A law may discriminate on its face (explicitly classifying by race, gender, etc.) or may be facially neutral but applied discriminatorily or adopted with discriminatory intent.

For facially neutral laws, the challenger must prove discriminatory purpose (Washington v. Davis, Village of Arlington Heights)—disparate impact alone is insufficient to trigger heightened scrutiny. This distinction is crucial: the same law might receive rational basis review if facially neutral but strict scrutiny if the government intended to harm a protected group.

Strict Scrutiny

Triggered by these classifications:
  • Race
  • National origin
  • Alienage (with limited exceptions)
  • Religion
Also triggered when:
A fundamental right is burdened: voting, travel, access to courts, marriage, or privacy.
The Test:
The law must be necessary to achieve a compelling governmental interest.

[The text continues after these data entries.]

@[simp] theorem State.setFld_pending (s : State) (off : Nat) (lo : Nat) (len : Nat) (v : Nat) : (State.setFld s off lo len v).pending = s.pending := rfl
@[simp] theorem State.setFld_clk (s : State) (off : Nat) (lo : Nat) (len : Nat) (v : Nat) : (State.setFld s off lo len v).clk = s.clk := rfl
@[simp] theorem State.setFld_free (s : State) (off : Nat) (lo : Nat) (len : Nat) (v : Nat) : (State.setFld s off lo len v).free = s.free := rfl
@[simp] theorem State.setFld_sent (s : State) (off : Nat) (lo : Nat) (len : Nat) (v : Nat) : (State.setFld s off lo len v).sent = s.sent := rfl
@[simp] theorem State.setFld_held (s : State) (off : Nat) (lo : Nat) (len : Nat) (v : Nat) : (State.setFld s off lo len v).held = s.held := rfl
@[simp] theorem State.setFld_latchHost (s : State) (off : Nat) (lo : Nat) (len : Nat) (v : Nat) : (State.setFld s off lo len v).latchHost = s.latchHost := rfl
@[simp] theorem State.setFld_latchMgmt (s : State) (off : Nat) (lo : Nat) (len : Nat) (v : Nat) : (State.setFld s off lo len v).latchMgmt = s.latchMgmt := rfl
@[simp] theorem State.setFld_mem (s : State) (off : Nat) (lo : Nat) (len : Nat) (v : Nat) : (State.setFld s off lo len v).mem = s.mem := rfl
@[simp] theorem State.setFld_day (s : State) (off : Nat) (lo : Nat) (len : Nat) (v : Nat) : (State.setFld s off lo len v).day = s.day := rfl
@[simp] theorem State.setFld_banks (s : State) (off : Nat) (lo : Nat) (len : Nat) (v : Nat) : (State.setFld s off lo len v).banks = s.banks := rfl
@[simp] theorem State.setFld_host (s : State) (off : Nat) (lo : Nat) (len : Nat) (v : Nat) : (State.setFld s off lo len v).host = s.host := rfl
@[simp] theorem State.setFld_rings (s : State) (off : Nat) (lo : Nat) (len : Nat) (v : Nat) : (State.setFld s off lo len v).rings = s.rings := rfl
@[simp] theorem State.setFld_ctxs (s : State) (off : Nat) (lo : Nat) (len : Nat) (v : Nat) : (State.setFld s off lo len v).ctxs = s.ctxs := rfl
@[simp] theorem State.setFld_flt (s : State) (off : Nat) (lo : Nat) (len : Nat) (v : Nat) : (State.setFld s off lo len v).flt = s.flt := rfl
@[simp] theorem State.setFld_boot (s : State) (off : Nat) (lo : Nat) (len : Nat) (v : Nat) : (State.setFld s off lo len v).boot = s.boot := rfl
@[simp] theorem State.setFld_mgt (s : State) (off : Nat) (lo : Nat) (len : Nat) (v : Nat) : (State.setFld s off lo len v).mgt = s.mgt := rfl
@[simp] theorem State.setFld_atp (s : State) (off : Nat) (lo : Nat) (len : Nat) (v : Nat) : (State.setFld s off lo len v).atp = s.atp := rfl
@[simp] theorem State.setFld_ing (s : State) (off : Nat) (lo : Nat) (len : Nat) (v : Nat) : (State.setFld s off lo len v).ing = s.ing := rfl
@[simp] theorem State.setFld_work (s : State) (off : Nat) (lo : Nat) (len : Nat) (v : Nat) : (State.setFld s off lo len v).work = s.work := rfl
@[simp] theorem State.setFld_maps (s : State) (off : Nat) (lo : Nat) (len : Nat) (v : Nat) : (State.setFld s off lo len v).maps = s.maps := rfl
@[simp] theorem State.setFld_cmb (s : State) (off : Nat) (lo : Nat) (len : Nat) (v : Nat) : (State.setFld s off lo len v).cmb = s.cmb := rfl
@[simp] theorem State.setFld_lnk (s : State) (off : Nat) (lo : Nat) (len : Nat) (v : Nat) : (State.setFld s off lo len v).lnk = s.lnk := rfl
@[simp] theorem State.setFld_col (s : State) (off : Nat) (lo : Nat) (len : Nat) (v : Nat) : (State.setFld s off lo len v).col = s.col := rfl
@[simp] theorem State.setFld_pwr (s : State) (off : Nat) (lo : Nat) (len : Nat) (v : Nat) : (State.setFld s off lo len v).pwr = s.pwr := rfl
@[simp] theorem State.setFld_rep (s : State) (off : Nat) (lo : Nat) (len : Nat) (v : Nat) : (State.setFld s off lo len v).rep = s.rep := rfl
@[simp] theorem State.setFld_test (s : State) (off : Nat) (lo : Nat) (len : Nat) (v : Nat) : (State.setFld s off lo len v).test = s.test := rfl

The classification must be narrowly tailored—the least restrictive means available.
Burden of Proof:
On the government.
Practical Effect:
Almost always fatal to the government ("strict in theory, fatal in fact"). Very few laws survive strict scrutiny. Notable exceptions: narrowly tailored affirmative action programs were upheld for decades (Grutter v. Bollinger), though Students for Fair Admissions v. Harvard (2023) effectively ended race-conscious college admissions.
Key Cases:
  • Korematsu v. United States (race—upheld, now discredited)
  • Loving v. Virginia (race in marriage—struck down)
  • Grutter v. Bollinger (affirmative action—upheld, now superseded)
  • Students for Fair Admissions v. Harvard (affirmative action—struck down)
  • Graham v. Richardson (alienage)

Intermediate Scrutiny

Triggered by these classifications:
  • Gender/sex
  • Nonmarital children (legitimacy)
The Test:
The law must be substantially related to an important governmental interest. The classification must serve the interest—not merely rationally relate to it.
Burden of Proof:
On the government. For gender classifications specifically, the government must provide an "exceedingly persuasive justification" (United States v. Virginia/VMI).
Practical Effect:
The government wins sometimes but must provide real justification. Gender classifications based on stereotypes or overbroad generalizations fail. Classifications based on actual physiological differences (e.g., statutory rape laws in Michael M. v. Superior Court) or remedial purposes may survive.
Key Cases:
  • Craig v. Boren (establishing intermediate scrutiny for gender)
  • United States v. Virginia (VMI—"exceedingly persuasive justification")
  • Mississippi University for Women v. Hogan (nursing school gender restriction struck down)
  • Nguyen v. INS (citizenship for children of unwed fathers—upheld)

Rational Basis Review

Default for these classifications:
  • Age
  • Disability
  • Wealth
  • Sexual orientation (though this may be shifting)
  • Everything not subject to heightened scrutiny
The Test:
The law must be rationally related to a legitimate governmental interest.
Burden of Proof:
On the challenger—the law is presumed constitutional.
Practical Effect:
Almost always upheld. The government can rely on any conceivable legitimate purpose—even one not actually considered by the legislature (FCC v. Beach Communications). The classification need not be perfect; it can be under-inclusive or over-inclusive as long as it is rational.
Notable Exception—"Rational Basis with Bite":
When the classification is motivated by animus rather than a legitimate purpose, even rational basis is not satisfied. City of Cleburne v. Cleburne Living Center (disability—struck down); Romer v. Evans (sexual orientation—struck down); USDA v. Moreno (food stamps—struck down because motivated by "a bare desire to harm a politically unpopular group").
Key Cases:
  • Railway Express Agency v. New York (advertising on vehicles—upheld)
  • Williamson v. Lee Optical (eyeglass regulation—upheld)
  • City of Cleburne (disability—struck down)
  • Romer v. Evans (sexual orientation—struck down)
Strict Scrutiny
Intermediate Scrutiny
Rational Basis
Classification
Race, national origin, alienage, religion
Gender, legitimacy
Age, disability, wealth, all others
Standard
Necessary to compelling interest
Substantially related to important interest
Rationally related to legitimate interest
Burden of Proof
Government
Government
Challenger
Practical Outcome
Almost always struck down
Government sometimes wins
Almost always upheld
Watch For
Narrow tailoring, least restrictive means
"Exceedingly persuasive justification," no stereotypes
Animus = fatal ("rational basis with bite")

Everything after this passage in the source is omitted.